Tumbler dagger (Lolium temulentum)

The psychoactive plant contains the active ingredient temulin. Even small doses can restrict mobility. In addition, there are changes in perception, dilation of the pupils, headaches, visual disturbances, vomiting and cramps. Correctly dosed, it is used for gout and rheumatism.

  • Height: 20 to 100 cm
  • Flowers: June to July, upright spikes, winding spindle
  • Leaves: green to greyish-green, smooth, glabrous to slightly rough leaf sheaths
  • Occurrence: roadsides, grain fields

Deadly nightshade, devil's cherry (Atropa belladonna)

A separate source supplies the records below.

/-! ## The transmitter (43_transmit.md) -/

/-- R150, R152: with eight answers `ok`, XMIT sends the eight rows of `HB`, row 0 first, each its data bytes and then its
row-select byte, and completes OK; nothing else changes, whatever `MB` and `W` hold. -/
def Obligations.XmitSendsOneFrame : Prop :=
  ∀ s : State, s.engine = .idle → (∀ j < 8, s.link.answerAt j = .ok) →
    exec .xmit s = .next { s with
      link := ⟨s.link.script.drop 8, s.link.log ++ [0, 1, 2, 3, 4, 5, 6, 7].map (fun r : Fin 8 =>
        ⟨(List.range s.params.n).map (s.hbByte r) ++ [shl8 1#8 (7 - r.val)], .ok⟩)⟩,
      status := Status.record .ok s.status, responses := s.responses ++ [0x00000000#32] }

/-- R153, R187: the first row write answered `error` ends XMIT with TX_FAIL: the rows before it were sent, it is not repeated, the
rows after it are not sent, and `HB` is unchanged. -/
def Obligations.XmitStopsAtFirstError : Prop :=
  ∀ (s : State) (k : Fin 8), s.engine = .idle →
    (∀ j < k.val, s.link.answerAt j = .ok) → s.link.answerAt k.val = .error →
    exec .xmit s = .next { s with
      link := ⟨s.link.script.drop (k.val + 1), s.link.log ++
        (([0, 1, 2, 3, 4, 5, 6, 7].take k.val).map (fun r : Fin 8 => ⟨s.rowBytes r, .ok⟩) ++ [⟨s.rowBytes k, .error⟩])⟩,
      status := Status.record .txFail s.status, responses := s.responses ++ [0x10000000#32] }

/-- R156, R226: a row write that is never answered leaves XMIT executing, with no response and no further row. That it holds no
sweep counter, and that its row counter is the outstanding row, is the model's reading (log entry 12). That it stays so is
`OnlyResetEndsAStall`. -/
def Obligations.XmitStallsAtUnansweredRow : Prop :=
  ∀ (s : State) (k : Fin 8), s.engine = .idle →
    (∀ j < k.val, s.link.answerAt j = .ok) → s.link.answerAt k.val = .never →
    exec .xmit s = .next { s with
      link := ⟨s.link.script.drop (k.val + 1), s.link.log ++
        (([0, 1, 2, 3, 4, 5, 6, 7].take k.val).map (fun r : Fin 8 => ⟨s.rowBytes r, .ok⟩) ++ [⟨s.rowBytes k, .never⟩])⟩,
      engine := .executing none k }

/-- R156, R217: only reset ends a blocked command: as long as the host asserts none, any number of steps leaves the state
as it is. That a word presented to a blocked engine leaves the whole state as it is, the host's list with what stands behind the
word included, is the model's choice (log entry 6). -/
def Obligations.OnlyResetEndsAStall : Prop :=
  ∀ (s : State) (k : Nat), s.busy = true →
    (s.host = [] ∨ ∃ cw rest, s.host = .command cw :: rest) → SafeRun k s s

/-- R153, U4: of a frame that failed at row `k` the device received the rows before it whole, and some first part of row `k`
that the spec leaves open (log entry 5). -/
def Obligations.FailedFrameReachesDeviceInPart : Prop :=
  ∀ (s t : State) (k : Fin 8), exec .xmit s = .next t →
    (∀ j < k.val, s.link.answerAt j = .ok) → s.link.answerAt k.val = .error →
    ∃ part, part <+: s.rowBytes k ∧
      t.link.received = s.link.received ++ ([0, 1, 2, 3, 4, 5, 6, 7].take k.val).map s.rowBytes ++ [part]

/-- R25, R150, R230: only XMIT, DISPLAY and SCROLL issue row writes, and with nothing to take the block does nothing. -/
def Obligations.OnlyTransmittersIssueRowWrites : Prop :=
  (∀ (i : Instr) (s t : State), exec i s = .next t →
    i ≠ .xmit → (∀ o, i ≠ .display o) → (∀ o, i ≠ .scroll o) → t.link = s.link) ∧
  (∀ s : State, s.host = [] → step s = .next s)

/-! ## Display and scroll (44_display_scroll.md) -/

/-- R160, R165: with `W > 0` and eight answers `ok`, DISPLAY composes all data bytes, sends exactly that frame and completes
OK. -/
def Obligations.DisplayComposesThenSends : Prop :=
  ∀ (s : State) (offset : BitVec 24), s.engine = .idle → s.w ≠ 0#16 → (∀ j < 8, s.link.answerAt j = .ok) →
    ∃ t, exec (.display offset) s = .next t ∧
      (∀ r c, c < s.params.n → t.hbByte r c = s.splice offset.toNat r c) ∧
      t = { s with
        hb := t.hb,
        link := ⟨s.link.script.drop 8, s.link.log ++ [0, 1, 2, 3, 4, 5, 6, 7].map (fun r : Fin 8 =>
          ⟨(List.range s.params.n).map (s.splice offset.toNat r) ++ [shl8 1#8 (7 - r.val)], .ok⟩)⟩,
        status := Status.record .ok s.status, responses := s.responses ++ [0x00000000#32] }
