-- ==== Sys2Proof/Tests/Slice0.lean ====
section
/-! SUPPORT. Tests of the model against the worked values of the spec (95_test_vectors.md and the examples of 30 to 45), and for
every obligation with hypotheses a witness that they are met together. Expected values are the spec's, never the model's. -/

namespace Sys2Proof.Tests

open Sys2Proof.Machine

/-! ## Small states -/

/-- A newly constructed block of `n` segments and a message capacity of `wmax` columns. -/
def panel (n wmax : Nat) : State := State.construct ⟨n, wmax⟩

/-- The message of vectors S1, B3 and P4: `N = 1`, `WMAX = 4`, `W = 2`, every row `[AB CD]`. -/
def abcd : State :=
  { panel 1 4 with
    mb := allRows.flatMap fun r => [(mbAddr ⟨1, 4⟩ r 0, 0xAB#8), (mbAddr ⟨1, 4⟩ r 1, 0xCD#8)], w := 2#16 }

/-- A state whose link answers what the list says, then what the environment likes. -/
def answering (s : State) (answers : List LinkAnswer) : State := s.withLink { s.link with script := answers }

/-- `k` answers `ok`, then the rest. -/
def oks (k : Nat) (rest : List LinkAnswer) : List LinkAnswer := List.replicate k LinkAnswer.ok ++ rest

/-- The state an instruction leads to, where it leads to one. -/
def after (i : Instr) (s : State) : State :=
  match exec i s with
  | .next t => t
  | .fault _ => s
  | .refused _ => s

theorem exec_after (i : Instr) (s : State) (h : s.engine = .idle) : exec i s = .next (after i s) := by
  simp only [after, exec_of_idle i h]

/-- The state a step leads to, where it leads to one. -/
def stepped (s : State) : State :=
  match step s with
  | .next t => t
  | .fault _ => s
  | .refused _ => s

/-- The response word that came last. -/
def lastResponse (s : State) : Option Word := s.responses.getLast?

/-- The bytes of the row writes, in order. -/
def sent (s : State) : List (List Byte) := s.link.log.map RowWrite.bytes

/-- A block of `n` segments whose data bytes all hold `value`. -/
def filled (n : Nat) (value : Byte) : State := (panel n 4).fillHb fun _ _ => value

/-- A sweep of `abcd` that stalls in its third frame at row 2: the transient counters of R33 hold 2 and 2. -/
def blockedSweep : State := after (.scroll 0#24) (answering abcd (oks 18 [.never]))

/-! ## Well-formedness (30_encoding.md R87, R94): each check refuses an ill-formed term -/

theorem test_wf_reservedE : (Instr.reservedE 0#28).wellFormed = false := by decide
theorem test_wf_reservedF : (Instr.reservedF 0x1234567#28).wellFormed = false := by decide
theorem test_wf_clear : (AsmLine.clear 256).wellFormed = false := by decide
theorem test_wf_plot :
    (AsmLine.plot 65536 0 1).wellFormed = false ∧ (AsmLine.plot 0 256 1).wellFormed = false ∧
      (AsmLine.plot 0 0 2).wellFormed = false := by decide
theorem test_wf_ldmsg :
    (AsmLine.ldmsg 8 0 0).wellFormed = false ∧ (AsmLine.ldmsg 0 65536 0).wellFormed = false ∧
      (AsmLine.ldmsg 0 0 256).wellFormed = false := by decide
theorem test_wf_newmsg : (AsmLine.newmsg 65536).wellFormed = false := by decide
theorem test_wf_offsets :
    (AsmLine.compose 16777216).wellFormed = false ∧ (AsmLine.display 16777216).wellFormed = false ∧
      (AsmLine.scroll 16777216).wellFormed = false := by decide
theorem test_wf_reads :
    (AsmLine.rdhb 8 0).wellFormed = false ∧ (AsmLine.rdhb 0 65536).wellFormed = false ∧
      (AsmLine.rdmb 8 0).wellFormed = false ∧ (AsmLine.rdmb 0 65536).wellFormed = false := by decide
theorem test_wf_pseudo :
    (AsmLine.setpx 65536 0).wellFormed = false ∧ (AsmLine.clrpx 0 256).wellFormed = false ∧
      (AsmLine.glyph 65536 0 0 0 0 0 0 0 0).wellFormed = false ∧
      (AsmLine.glyph 0 0 0 0 0 0 0 0 256).wellFormed = false := by decide
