-- ==== Sys2Proof/Machine/Transfer.lean ====
section
/-! DEFINITION. LOAD and STORE (41_load_store.md). -/

namespace Sys2Proof.Machine

/-- The handler of LOAD (41_load_store.md R120). -/
def loadHandler (o : Operand) (s : State) : Except Raise State :=
  match resolveRead o s with
  | .ok v => .ok (s.setAcc v).advance
  | .error e => .error e

/-- The handler of STORE (41_load_store.md R121). -/
def storeHandler (o : Operand) (s : State) : Except Raise State :=
  match resolveWrite o s.acc s with
  | .ok s' => .ok s'.advance
  | .error e => .error e

/-- LOAD, with the fault entry for what its handler raises. -/
def execLoad (o : Operand) (s : State) : Host.Outcome State Fault Refusal :=
  endHandler (.load o) s (loadHandler o s)

/-- STORE, with the fault entry for what its handler raises. -/
def execStore (o : Operand) (s : State) : Host.Outcome State Fault Refusal :=
  endHandler (.store o) s (storeHandler o s)

end Sys2Proof.Machine
end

The nightshade plant was used as far back as the Middle Ages for the production of ointments and tinctures that increased awareness. All parts of the plant contain hallucinogenic alkaloids. Even a small dose can cause damage. In addition to dilation of the pupil, red face, rough voice and vomiting, it can lead to tearing of resin, fits of rage and unconsciousness, with high doses also to respiratory paralysis with associated death.

  • Height: 50 to 200 cm
  • Fruits: August to October, spherical berries, shiny black, sweetish taste, strongly astringent
  • Leaves: entire, oval. lanceolate, pointed, downy hairy
  • Occurrence: Gardens, forest clearings, forest edges, fallow land
Note: Belladonna is still used today in homeopathy for complaints of the bladder, stomach, gall bladder and respiratory tract.

frequently asked Questions

Are such psychoactive plants banned in gardens?

No, they are not generally prohibited. However, one should not treat these plants recklessly and refrain from consuming them or trying on oneself in any case.

What should be done in the event of poisoning by psychoactive plants?

It is important to keep calm, do not panic. In addition to the poison control center, the emergency doctor must be called at the same time. If possible, keep the remains of the plants.